[Stored data entries]
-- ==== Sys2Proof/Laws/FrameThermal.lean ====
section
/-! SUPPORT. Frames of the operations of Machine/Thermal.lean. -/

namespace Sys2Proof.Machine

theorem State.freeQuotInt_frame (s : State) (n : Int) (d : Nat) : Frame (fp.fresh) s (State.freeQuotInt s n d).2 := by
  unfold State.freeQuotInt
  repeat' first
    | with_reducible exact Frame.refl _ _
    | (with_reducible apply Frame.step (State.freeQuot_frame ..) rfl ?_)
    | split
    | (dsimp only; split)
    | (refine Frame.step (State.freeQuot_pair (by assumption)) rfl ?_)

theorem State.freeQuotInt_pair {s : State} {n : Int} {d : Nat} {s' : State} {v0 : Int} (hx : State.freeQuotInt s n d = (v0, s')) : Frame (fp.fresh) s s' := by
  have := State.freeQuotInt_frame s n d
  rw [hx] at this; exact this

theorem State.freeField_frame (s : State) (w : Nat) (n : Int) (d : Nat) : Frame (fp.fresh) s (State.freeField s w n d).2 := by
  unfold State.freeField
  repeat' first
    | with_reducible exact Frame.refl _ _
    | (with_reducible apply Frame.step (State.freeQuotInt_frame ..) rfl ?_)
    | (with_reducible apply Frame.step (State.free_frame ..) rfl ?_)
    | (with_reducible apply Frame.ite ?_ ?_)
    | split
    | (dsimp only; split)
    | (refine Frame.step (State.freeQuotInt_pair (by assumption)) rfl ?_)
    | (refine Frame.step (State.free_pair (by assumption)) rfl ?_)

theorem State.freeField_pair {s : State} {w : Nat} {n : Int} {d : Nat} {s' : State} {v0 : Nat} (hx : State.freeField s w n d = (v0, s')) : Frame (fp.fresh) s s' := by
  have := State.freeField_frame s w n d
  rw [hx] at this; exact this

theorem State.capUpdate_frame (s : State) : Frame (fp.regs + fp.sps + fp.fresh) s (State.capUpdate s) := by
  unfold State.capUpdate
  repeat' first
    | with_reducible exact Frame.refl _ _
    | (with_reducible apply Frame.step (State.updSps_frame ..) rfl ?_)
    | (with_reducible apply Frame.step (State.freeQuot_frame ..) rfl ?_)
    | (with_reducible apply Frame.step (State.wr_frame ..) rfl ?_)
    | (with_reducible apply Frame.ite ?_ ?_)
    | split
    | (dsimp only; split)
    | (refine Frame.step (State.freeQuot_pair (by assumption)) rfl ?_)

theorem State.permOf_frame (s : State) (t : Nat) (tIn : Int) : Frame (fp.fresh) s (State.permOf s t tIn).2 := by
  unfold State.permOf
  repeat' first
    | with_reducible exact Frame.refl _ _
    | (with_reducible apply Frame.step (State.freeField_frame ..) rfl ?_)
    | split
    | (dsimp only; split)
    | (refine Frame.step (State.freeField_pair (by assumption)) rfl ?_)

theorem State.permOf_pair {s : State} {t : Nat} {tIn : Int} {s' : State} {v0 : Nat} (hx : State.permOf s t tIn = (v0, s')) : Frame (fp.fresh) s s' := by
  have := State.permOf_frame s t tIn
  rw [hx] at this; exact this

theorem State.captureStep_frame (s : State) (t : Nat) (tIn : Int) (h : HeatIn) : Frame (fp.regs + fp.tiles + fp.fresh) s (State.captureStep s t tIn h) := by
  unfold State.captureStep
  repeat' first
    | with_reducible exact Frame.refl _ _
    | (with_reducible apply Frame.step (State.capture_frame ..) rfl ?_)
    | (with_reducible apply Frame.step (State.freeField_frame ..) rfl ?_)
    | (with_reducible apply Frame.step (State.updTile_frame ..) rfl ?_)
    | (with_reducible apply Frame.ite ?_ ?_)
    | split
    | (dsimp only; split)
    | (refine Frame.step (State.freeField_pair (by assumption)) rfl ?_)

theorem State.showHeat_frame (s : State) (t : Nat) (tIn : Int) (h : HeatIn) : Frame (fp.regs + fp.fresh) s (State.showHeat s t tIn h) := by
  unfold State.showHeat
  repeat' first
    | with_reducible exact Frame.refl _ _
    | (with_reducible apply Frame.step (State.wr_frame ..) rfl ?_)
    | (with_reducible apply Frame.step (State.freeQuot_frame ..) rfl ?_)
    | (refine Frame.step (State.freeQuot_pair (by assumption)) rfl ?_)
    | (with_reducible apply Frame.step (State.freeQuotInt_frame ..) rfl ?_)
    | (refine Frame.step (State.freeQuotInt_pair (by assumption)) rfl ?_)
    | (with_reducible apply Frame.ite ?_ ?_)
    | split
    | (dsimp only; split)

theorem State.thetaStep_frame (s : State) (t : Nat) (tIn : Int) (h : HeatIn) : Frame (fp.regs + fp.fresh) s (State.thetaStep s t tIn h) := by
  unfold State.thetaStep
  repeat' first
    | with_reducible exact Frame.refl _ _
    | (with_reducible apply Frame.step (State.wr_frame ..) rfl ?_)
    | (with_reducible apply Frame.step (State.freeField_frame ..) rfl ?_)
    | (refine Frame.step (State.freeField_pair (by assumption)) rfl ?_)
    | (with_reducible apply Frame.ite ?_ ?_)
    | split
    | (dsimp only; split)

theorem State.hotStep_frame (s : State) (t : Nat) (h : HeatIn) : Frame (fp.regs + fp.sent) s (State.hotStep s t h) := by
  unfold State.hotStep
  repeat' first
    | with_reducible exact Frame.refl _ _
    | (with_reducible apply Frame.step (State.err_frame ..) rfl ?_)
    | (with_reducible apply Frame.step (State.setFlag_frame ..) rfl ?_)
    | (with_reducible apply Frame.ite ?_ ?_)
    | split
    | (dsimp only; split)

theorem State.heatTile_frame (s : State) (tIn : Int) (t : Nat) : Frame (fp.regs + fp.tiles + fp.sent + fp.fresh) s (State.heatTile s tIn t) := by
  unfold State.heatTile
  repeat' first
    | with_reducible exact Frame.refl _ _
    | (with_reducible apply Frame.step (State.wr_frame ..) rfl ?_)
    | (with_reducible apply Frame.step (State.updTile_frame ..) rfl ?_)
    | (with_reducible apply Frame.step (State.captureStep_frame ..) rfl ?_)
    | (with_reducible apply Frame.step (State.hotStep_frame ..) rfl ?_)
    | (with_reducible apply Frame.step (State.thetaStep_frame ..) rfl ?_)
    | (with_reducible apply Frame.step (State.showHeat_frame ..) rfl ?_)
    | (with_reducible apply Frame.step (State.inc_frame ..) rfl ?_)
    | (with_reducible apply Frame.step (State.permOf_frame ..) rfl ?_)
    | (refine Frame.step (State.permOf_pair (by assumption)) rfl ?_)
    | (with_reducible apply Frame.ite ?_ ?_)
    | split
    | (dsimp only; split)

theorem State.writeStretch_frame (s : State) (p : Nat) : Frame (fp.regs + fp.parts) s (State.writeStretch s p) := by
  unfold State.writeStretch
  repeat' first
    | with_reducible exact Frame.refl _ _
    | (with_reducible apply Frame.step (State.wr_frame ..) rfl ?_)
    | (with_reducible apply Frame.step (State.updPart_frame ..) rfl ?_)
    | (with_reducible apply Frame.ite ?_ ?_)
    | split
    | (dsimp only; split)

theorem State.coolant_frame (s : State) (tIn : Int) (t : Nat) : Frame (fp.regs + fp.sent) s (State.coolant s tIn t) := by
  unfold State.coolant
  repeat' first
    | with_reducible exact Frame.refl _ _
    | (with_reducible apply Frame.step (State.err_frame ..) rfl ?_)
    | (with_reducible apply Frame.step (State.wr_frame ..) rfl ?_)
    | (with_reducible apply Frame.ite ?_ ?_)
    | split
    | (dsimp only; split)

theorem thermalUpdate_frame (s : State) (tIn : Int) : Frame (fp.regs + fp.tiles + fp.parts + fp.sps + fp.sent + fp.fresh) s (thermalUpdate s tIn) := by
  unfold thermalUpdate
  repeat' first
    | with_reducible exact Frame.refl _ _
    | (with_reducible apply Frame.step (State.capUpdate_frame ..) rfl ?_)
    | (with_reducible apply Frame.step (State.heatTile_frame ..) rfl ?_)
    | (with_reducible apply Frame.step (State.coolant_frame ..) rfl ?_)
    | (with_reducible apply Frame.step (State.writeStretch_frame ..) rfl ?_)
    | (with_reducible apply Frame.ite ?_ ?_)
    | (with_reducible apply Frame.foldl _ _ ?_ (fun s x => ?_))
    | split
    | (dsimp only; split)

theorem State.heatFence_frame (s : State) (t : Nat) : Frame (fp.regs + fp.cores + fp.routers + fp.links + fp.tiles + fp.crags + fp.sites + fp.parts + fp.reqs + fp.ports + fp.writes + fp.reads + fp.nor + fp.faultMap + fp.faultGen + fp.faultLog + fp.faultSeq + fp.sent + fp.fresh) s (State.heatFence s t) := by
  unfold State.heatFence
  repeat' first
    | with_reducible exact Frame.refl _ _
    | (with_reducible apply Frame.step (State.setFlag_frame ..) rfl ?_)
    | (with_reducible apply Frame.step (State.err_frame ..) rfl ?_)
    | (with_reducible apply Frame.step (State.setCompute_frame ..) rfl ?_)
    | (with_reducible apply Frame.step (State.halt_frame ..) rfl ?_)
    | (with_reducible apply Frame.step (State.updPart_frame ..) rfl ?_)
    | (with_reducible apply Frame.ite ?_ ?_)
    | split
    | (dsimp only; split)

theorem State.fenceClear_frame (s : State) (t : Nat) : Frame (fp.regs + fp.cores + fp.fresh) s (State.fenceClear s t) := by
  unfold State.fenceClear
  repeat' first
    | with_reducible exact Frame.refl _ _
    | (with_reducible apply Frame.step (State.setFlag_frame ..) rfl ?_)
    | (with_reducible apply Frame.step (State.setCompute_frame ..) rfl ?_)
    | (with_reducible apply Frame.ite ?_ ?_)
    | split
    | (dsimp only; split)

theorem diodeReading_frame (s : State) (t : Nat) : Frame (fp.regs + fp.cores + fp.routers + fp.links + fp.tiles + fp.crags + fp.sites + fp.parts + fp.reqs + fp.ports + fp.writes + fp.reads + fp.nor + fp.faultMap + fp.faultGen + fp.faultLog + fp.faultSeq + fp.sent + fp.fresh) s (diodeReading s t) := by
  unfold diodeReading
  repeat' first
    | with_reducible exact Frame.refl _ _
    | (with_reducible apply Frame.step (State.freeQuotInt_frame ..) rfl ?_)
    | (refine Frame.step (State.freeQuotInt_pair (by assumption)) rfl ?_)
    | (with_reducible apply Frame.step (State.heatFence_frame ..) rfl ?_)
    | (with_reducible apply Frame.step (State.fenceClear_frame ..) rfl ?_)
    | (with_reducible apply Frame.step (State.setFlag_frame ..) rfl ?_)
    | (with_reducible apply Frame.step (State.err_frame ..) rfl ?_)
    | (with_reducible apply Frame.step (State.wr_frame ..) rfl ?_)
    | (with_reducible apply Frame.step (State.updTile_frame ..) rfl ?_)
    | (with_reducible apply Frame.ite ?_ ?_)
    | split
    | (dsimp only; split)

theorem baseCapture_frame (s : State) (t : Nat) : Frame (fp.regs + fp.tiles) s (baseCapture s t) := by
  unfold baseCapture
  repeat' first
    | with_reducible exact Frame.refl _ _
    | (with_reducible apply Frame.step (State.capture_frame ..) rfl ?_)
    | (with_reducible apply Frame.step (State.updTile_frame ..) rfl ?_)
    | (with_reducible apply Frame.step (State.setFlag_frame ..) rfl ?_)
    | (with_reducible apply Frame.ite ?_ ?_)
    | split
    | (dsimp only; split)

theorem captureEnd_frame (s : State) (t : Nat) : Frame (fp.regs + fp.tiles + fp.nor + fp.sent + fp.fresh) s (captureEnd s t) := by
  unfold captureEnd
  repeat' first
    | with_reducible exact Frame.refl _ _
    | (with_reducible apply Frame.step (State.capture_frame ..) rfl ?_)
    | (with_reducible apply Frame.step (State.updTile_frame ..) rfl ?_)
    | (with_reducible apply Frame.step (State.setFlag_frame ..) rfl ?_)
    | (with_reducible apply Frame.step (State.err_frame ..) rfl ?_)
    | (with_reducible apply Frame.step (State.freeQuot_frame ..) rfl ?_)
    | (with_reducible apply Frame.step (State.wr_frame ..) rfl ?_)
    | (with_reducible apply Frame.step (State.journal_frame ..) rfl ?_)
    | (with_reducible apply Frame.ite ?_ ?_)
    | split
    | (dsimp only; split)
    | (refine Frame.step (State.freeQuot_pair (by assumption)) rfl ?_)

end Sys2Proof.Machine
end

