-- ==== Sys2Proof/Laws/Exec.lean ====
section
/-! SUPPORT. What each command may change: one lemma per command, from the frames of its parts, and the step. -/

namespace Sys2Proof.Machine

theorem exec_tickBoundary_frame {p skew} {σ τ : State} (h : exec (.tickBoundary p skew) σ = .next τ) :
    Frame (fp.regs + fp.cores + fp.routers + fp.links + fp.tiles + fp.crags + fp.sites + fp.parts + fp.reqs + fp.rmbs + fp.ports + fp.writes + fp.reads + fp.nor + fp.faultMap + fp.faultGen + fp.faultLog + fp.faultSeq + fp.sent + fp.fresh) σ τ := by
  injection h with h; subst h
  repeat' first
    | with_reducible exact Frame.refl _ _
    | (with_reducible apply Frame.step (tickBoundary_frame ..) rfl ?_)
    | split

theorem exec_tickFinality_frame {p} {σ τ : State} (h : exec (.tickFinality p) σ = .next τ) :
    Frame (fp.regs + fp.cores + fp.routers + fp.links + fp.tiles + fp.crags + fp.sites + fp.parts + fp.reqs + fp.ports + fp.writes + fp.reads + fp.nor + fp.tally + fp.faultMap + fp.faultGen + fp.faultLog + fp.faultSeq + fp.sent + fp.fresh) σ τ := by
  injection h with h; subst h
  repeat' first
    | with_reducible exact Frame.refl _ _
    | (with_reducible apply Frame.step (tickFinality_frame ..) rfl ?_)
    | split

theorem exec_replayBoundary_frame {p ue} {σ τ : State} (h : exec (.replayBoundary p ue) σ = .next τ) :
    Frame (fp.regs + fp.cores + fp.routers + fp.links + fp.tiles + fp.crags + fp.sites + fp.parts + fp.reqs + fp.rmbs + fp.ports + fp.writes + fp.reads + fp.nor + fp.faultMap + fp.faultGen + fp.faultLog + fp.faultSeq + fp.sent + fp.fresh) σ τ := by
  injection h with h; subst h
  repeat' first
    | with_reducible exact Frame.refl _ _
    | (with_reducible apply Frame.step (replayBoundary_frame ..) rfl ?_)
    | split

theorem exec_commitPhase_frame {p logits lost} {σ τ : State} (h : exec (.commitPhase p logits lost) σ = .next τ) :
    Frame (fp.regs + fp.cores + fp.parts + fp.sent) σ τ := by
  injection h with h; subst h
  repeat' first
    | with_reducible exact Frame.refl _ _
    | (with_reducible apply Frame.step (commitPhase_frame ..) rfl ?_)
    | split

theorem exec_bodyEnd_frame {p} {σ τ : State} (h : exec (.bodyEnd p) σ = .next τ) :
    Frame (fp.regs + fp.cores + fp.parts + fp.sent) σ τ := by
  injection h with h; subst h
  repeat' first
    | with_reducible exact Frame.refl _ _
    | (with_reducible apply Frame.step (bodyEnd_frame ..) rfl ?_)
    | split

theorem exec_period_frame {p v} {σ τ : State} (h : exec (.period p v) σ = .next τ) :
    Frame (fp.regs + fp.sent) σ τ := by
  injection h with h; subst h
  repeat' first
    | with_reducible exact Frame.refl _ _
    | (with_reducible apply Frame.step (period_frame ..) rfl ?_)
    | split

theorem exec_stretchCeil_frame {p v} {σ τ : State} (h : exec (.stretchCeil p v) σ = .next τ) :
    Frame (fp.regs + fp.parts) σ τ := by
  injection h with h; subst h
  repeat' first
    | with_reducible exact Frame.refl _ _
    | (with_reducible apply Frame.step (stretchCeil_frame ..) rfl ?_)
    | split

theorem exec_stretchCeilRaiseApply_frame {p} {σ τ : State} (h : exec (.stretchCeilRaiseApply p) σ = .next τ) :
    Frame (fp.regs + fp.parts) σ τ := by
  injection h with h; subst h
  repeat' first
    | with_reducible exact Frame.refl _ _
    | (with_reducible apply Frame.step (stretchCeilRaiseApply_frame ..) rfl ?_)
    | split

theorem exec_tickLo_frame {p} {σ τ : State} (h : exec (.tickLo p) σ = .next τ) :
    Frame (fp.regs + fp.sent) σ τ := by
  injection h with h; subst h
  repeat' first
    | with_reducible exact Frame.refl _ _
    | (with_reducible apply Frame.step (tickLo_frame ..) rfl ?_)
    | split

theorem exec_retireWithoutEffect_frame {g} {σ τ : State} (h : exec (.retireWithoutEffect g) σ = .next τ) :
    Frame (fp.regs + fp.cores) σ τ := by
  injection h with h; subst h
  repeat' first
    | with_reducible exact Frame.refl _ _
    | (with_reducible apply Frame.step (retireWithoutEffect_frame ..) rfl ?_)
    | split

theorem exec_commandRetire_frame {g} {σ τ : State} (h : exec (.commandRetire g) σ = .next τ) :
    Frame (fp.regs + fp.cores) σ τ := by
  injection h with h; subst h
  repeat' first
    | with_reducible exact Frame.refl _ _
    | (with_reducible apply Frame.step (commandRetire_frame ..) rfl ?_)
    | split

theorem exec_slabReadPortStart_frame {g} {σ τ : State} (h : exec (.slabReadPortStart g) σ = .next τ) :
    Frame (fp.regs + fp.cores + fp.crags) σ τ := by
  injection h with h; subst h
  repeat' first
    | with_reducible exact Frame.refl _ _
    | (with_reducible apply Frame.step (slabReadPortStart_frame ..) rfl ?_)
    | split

Work item:
In the data above, copy every line where the string "SUPPORT" appears.

Answer space:
/-! SUPPORT. Frames of the operations of Machine/Thermal.lean. -/
/-! SUPPORT. What each command may change: one lemma per command, from the frames of its parts, and the step. -/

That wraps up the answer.